OK, so this isn’t the topic advertised in last week’s blog (Asteroid 2012 DA14 Narrowly Misses Earth), but I promise I’ll post that one next Monday. The unexpected meteor strike in Russia last Friday morning prompted so many questions from readers that I decided to bump two posts already in the queue and address this topic.
About 9:20 am local time, in the sky over Chelyabinsk, Russia, about 1500 km (1000 miles) east of Moscow, a (relatively) large meteor exploded causing both property damage and personal injuries. Data is still coming in, but here’s what I know at the time of this writing:
- It had nothing to do with asteroid 2012 DA14, which came from a totally different direction.
- The meteor exploded about 25 km (15 miles) above the Earth’s surface.
- Some small fragments reached the ground, and a search for those fragments is underway.
- Its explosion released an energy of 500 kilotons of TNT (30 times that of the Hiroshima nuclear weapon).
- The meteor was about 15 meters (55 ft) in diameter, and moving at a speed of 71,000 km/hr (44,000 mph).
- The meteor had a mass of about 10,000 metric tons.
- Close to 1000 people were injured, primarily by flying glass from blown out windows.
- Officials estimate the total damage to be around $33 million (mostly from blown out windows).
The graphic above is a composite of several images. On the left is a sequence of images showing the meteor’s motion through the sky. You can get an idea of how fast this thing was moving by noting the position of the vehicle headlights in each image. The time spanned by those four images is approximately 5 seconds. If you want to see the actual videos, check here (but be prepared for a plethora of annoying ads).
On the right is a comparison of sizes to help put things into scale. I should note that, lacking actual images, I’m using an image of asteroid Vesta as a stand-in. The Space Shuttle has a length of 40 meters (122 ft), asteroid 2012 DA14 has a diameter of 50 meters (165 ft), and the meteor that exploded over Russia had an estimated diameter of 17 meters (55 ft).
Despite its diminutive size, this meteor had a mass of 10 million kg (22 million pounds). Assuming a spherical shape, we can calculate the density (ρ) of the object as: ρ = m/V = m/(4πr3/3) = 3.89 g/cm3 (where the density of water = 1 g/cm3). The density of a solid nickel-iron meteor is about 7-8 g/cm3. What this tells us is that, although the meteor must have contained some metal, a large part of it must have been rock and ice.
And that’s a good thing. Those “softer” components allow a meteor to disintegrate under the force of reentry through our atmosphere, making it less likely the entire object will reach the ground. The explosion is visible in the third frame above. You can see how the fireball lit up the surrounding area as bright as day. The shock wave from this explosion is what broke all those windows. Some 4000 buildings suffered damage, according to initial reports.
Astronomers estimate that an event like this occurs, on average, about once every hundred years. In fact, the infamous Tunguska Event occurred over Siberia in 1908. Unlike asteroid 2012 DA14, objects as “small” as the meteor that hit last Friday are almost impossible to find and track with current technology. Click on the thumbnail below to see an interesting chart developed by astronomers. It relates meteor size to the odds of an impact.
So are we good for 100 years now, before we could expect another such event? Of course not. This is statistics. The chart above is empirically derived — not theoretical.
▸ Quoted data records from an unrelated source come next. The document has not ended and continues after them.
-- ==== Sys2Proof/Laws/State.lean ====
section
/-! SUPPORT. What each update of the state leaves in each field: one lemma per field per update, true by unfolding, so
that no proof unfolds a record update. -/

namespace Sys2Proof.Machine

/-! ### finish -/

@[simp] theorem finish_cmdLatch (s : State) : (finish s).cmdLatch = s.cmdLatch := rfl
@[simp] theorem finish_busy (s : State) : (finish s).busy = false := rfl
@[simp] theorem finish_phase (s : State) : (finish s).phase = s.phase := rfl
@[simp] theorem finish_err (s : State) : (finish s).err = .ok := rfl
@[simp] theorem finish_errSeen (s : State) : (finish s).errSeen = s.errSeen := rfl
@[simp] theorem finish_cwinLen (s : State) : (finish s).cwinLen = s.cwinLen := rfl
@[simp] theorem finish_cwin (s : State) : (finish s).cwin = s.cwin := rfl
@[simp] theorem finish_res (s : State) : (finish s).res = s.res := rfl
@[simp] theorem finish_freq (s : State) : (finish s).freq = s.freq := rfl
@[simp] theorem finish_origCount (s : State) : (finish s).origCount = s.origCount := rfl
@[simp] theorem finish_node (s : State) : (finish s).node = s.node := rfl
@[simp] theorem finish_nodeCnt (s : State) : (finish s).nodeCnt = s.nodeCnt := rfl
@[simp] theorem finish_inq (s : State) : (finish s).inq = s.inq := rfl
@[simp] theorem finish_root (s : State) : (finish s).root = s.root := rfl
@[simp] theorem finish_cbLen (s : State) : (finish s).cbLen = s.cbLen := rfl
@[simp] theorem finish_cbCw (s : State) : (finish s).cbCw = s.cbCw := rfl
@[simp] theorem finish_compBits (s : State) : (finish s).compBits = s.compBits := rfl
@[simp] theorem finish_walkNode (s : State) : (finish s).walkNode = s.walkNode := rfl
@[simp] theorem finish_walkDead (s : State) : (finish s).walkDead = s.walkDead := rfl
@[simp] theorem finish_encOut (s : State) : (finish s).encOut = s.encOut := rfl
@[simp] theorem finish_decOut (s : State) : (finish s).decOut = s.decOut := rfl
@[simp] theorem finish_reads (s : State) : (finish s).reads = s.reads := rfl
@[simp] theorem finish_host (s : State) : (finish s).host = s.host := rfl
@[simp] theorem finish_schedule (s : State) : (finish s).schedule = s.schedule := rfl
@[simp] theorem finish_freeCtr (s : State) : (finish s).freeCtr = s.freeCtr := rfl

/-! ### raise -/

@[simp] theorem raise_cmdLatch (c : ErrCode) (s : State) : (raise c s).cmdLatch = s.cmdLatch := rfl
@[simp] theorem raise_busy (c : ErrCode) (s : State) : (raise c s).busy = false := rfl
@[simp] theorem raise_phase (c : ErrCode) (s : State) : (raise c s).phase = s.phase := rfl
@[simp] theorem raise_err (c : ErrCode) (s : State) : (raise c s).err = c := rfl
@[simp] theorem raise_errSeen (c : ErrCode) (s : State) : (raise c s).errSeen = true := rfl
@[simp] theorem raise_cwinLen (c : ErrCode) (s : State) : (raise c s).cwinLen = s.cwinLen := rfl
@[simp] theorem raise_cwin (c : ErrCode) (s : State) : (raise c s).cwin = s.cwin := rfl
@[simp] theorem raise_res (c : ErrCode) (s : State) : (raise c s).res = s.res := rfl
@[simp] theorem raise_freq (c : ErrCode) (s : State) : (raise c s).freq = s.freq := rfl
@[simp] theorem raise_origCount (c : ErrCode) (s : State) : (raise c s).origCount = s.origCount := rfl
@[simp] theorem raise_node (c : ErrCode) (s : State) : (raise c s).node = s.node := rfl
@[simp] theorem raise_nodeCnt (c : ErrCode) (s : State) : (raise c s).nodeCnt = s.nodeCnt := rfl
@[simp] theorem raise_inq (c : ErrCode) (s : State) : (raise c s).inq = s.inq := rfl
@[simp] theorem raise_root (c : ErrCode) (s : State) : (raise c s).root = s.root := rfl
@[simp] theorem raise_cbLen (c : ErrCode) (s : State) : (raise c s).cbLen = s.cbLen := rfl
@[simp] theorem raise_cbCw (c : ErrCode) (s : State) : (raise c s).cbCw = s.cbCw := rfl
@[simp] theorem raise_compBits (c : ErrCode) (s : State) : (raise c s).compBits = s.compBits := rfl
@[simp] theorem raise_walkNode (c : ErrCode) (s : State) : (raise c s).walkNode = s.walkNode := rfl
@[simp] theorem raise_walkDead (c : ErrCode) (s : State) : (raise c s).walkDead = s.walkDead := rfl
@[simp] theorem raise_encOut (c : ErrCode) (s : State) : (raise c s).encOut = s.encOut := rfl
@[simp] theorem raise_decOut (c : ErrCode) (s : State) : (raise c s).decOut = s.decOut := rfl
@[simp] theorem raise_reads (c : ErrCode) (s : State) : (raise c s).reads = s.reads := rfl
@[simp] theorem raise_host (c : ErrCode) (s : State) : (raise c s).host = s.host := rfl
@[simp] theorem raise_schedule (c : ErrCode) (s : State) : (raise c s).schedule = s.schedule := rfl
@[simp] theorem raise_freeCtr (c : ErrCode) (s : State) : (raise c s).freeCtr = s.freeCtr := rfl

/-! ### countByte -/

@[simp] theorem countByte_cmdLatch (x : Symbol) (s : State) : (countByte x s).cmdLatch = s.cmdLatch := rfl
@[simp] theorem countByte_busy (x : Symbol) (s : State) : (countByte x s).busy = s.busy := rfl
@[simp] theorem countByte_phase (x : Symbol) (s : State) : (countByte x s).phase = s.phase := rfl
@[simp] theorem countByte_err (x : Symbol) (s : State) : (countByte x s).err = s.err := rfl
@[simp] theorem countByte_errSeen (x : Symbol) (s : State) : (countByte x s).errSeen = s.errSeen := rfl
@[simp] theorem countByte_cwinLen (x : Symbol) (s : State) : (countByte x s).cwinLen = s.cwinLen := rfl
@[simp] theorem countByte_cwin (x : Symbol) (s : State) : (countByte x s).cwin = s.cwin := rfl
@[simp] theorem countByte_res (x : Symbol) (s : State) : (countByte x s).res = s.res := rfl
@[simp] theorem countByte_freq (x : Symbol) (s : State) :
    (countByte x s).freq = s.freq.set x.toNat (freqOf s x + 1) (symbol_lt x) := rfl
@[simp] theorem countByte_origCount (x : Symbol) (s : State) : (countByte x s).origCount = s.origCount + 1 := rfl
@[simp] theorem countByte_node (x : Symbol) (s : State) : (countByte x s).node = s.node := rfl
@[simp] theorem countByte_nodeCnt (x : Symbol) (s : State) : (countByte x s).nodeCnt = s.nodeCnt := rfl
@[simp] theorem countByte_inq (x : Symbol) (s : State) : (countByte x s).inq = s.inq := rfl
@[simp] theorem countByte_root (x : Symbol) (s : State) : (countByte x s).root = s.root := rfl
@[simp] theorem countByte_cbLen (x : Symbol) (s : State) : (countByte x s).cbLen = s.cbLen := rfl
@[simp] theorem countByte_cbCw (x : Symbol) (s : State) : (countByte x s).cbCw = s.cbCw := rfl
@[simp] theorem countByte_compBits (x : Symbol) (s : State) : (countByte x s).compBits = s.compBits := rfl
@[simp] theorem countByte_walkNode (x : Symbol) (s : State) : (countByte x s).walkNode = s.walkNode := rfl
@[simp] theorem countByte_walkDead (x : Symbol) (s : State) : (countByte x s).walkDead = s.walkDead := rfl
@[simp] theorem countByte_encOut (x : Symbol) (s : State) : (countByte x s).encOut = s.encOut := rfl
@[simp] theorem countByte_decOut (x : Symbol) (s : State) : (countByte x s).decOut = s.decOut := rfl
@[simp] theorem countByte_reads (x : Symbol) (s : State) : (countByte x s).reads = s.reads := rfl
@[simp] theorem countByte_host (x : Symbol) (s : State) : (countByte x s).host = s.host := rfl
@[simp] theorem countByte_schedule (x : Symbol) (s : State) : (countByte x s).schedule = s.schedule := rfl
@[simp] theorem countByte_freeCtr (x : Symbol) (s : State) : (countByte x s).freeCtr = s.freeCtr := rfl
The fact that this meteor arrived at almost the same time as 2012 DA14 reminds us, in the cautionary words of Apollo astronaut Rusty Schweikart, that “… Earth is in a cosmic shooting gallery.” An impact like the one in Russia could happen again tomorrow.
That’s the reality anyway. But I don’t want to panic anyone. As you’ll read next week, astronomers are tracking the really big ones (≈1000 meters) that could cause a global catastrophe. And scientists have already devised several methods to deflect such incoming threats.
Next Week in Sky Lights ⇒ Asteroid 2012 DA14 Narrowly Misses Earth
Your photo illustration of Chelyabinsk is too small. At 15 meters it should be ~1/3 the diameter of DA14. Also if volume (hence mass) scales with the cube of the radius the mass of DA14 should be 270,000 Imperial tons if Chelyabinsk is 10,000 Imperial tons (per NASA) – if the densities of the 2 are similiar?
Duly noted, and as you can see, graphic edited. Starting with the Space Shuttle for a frame of reference, I scaled up correctly for DA14, but erred on Chelyabinsk. At 15 meters diameter, the meteor should be about the same height as the Shuttle (belly to top of vertical stabilizer). So my original portrayal was 1/4 the correct size now shown. Thank you for catching that.
My calculation of the meteor’s density is, of course, just an average. What fraction was metal, rock, and ice are unknown. I have no idea how Chelyabinsk would compare to DA14 in terms of composition. If there’s any spectroscopic data from these events, it could provide some clues.
I have read that NASA’s current best estimate of DA14’s mass is around 130,000 metric tons (130 million kg), so that would seem to indicate a different internal composition.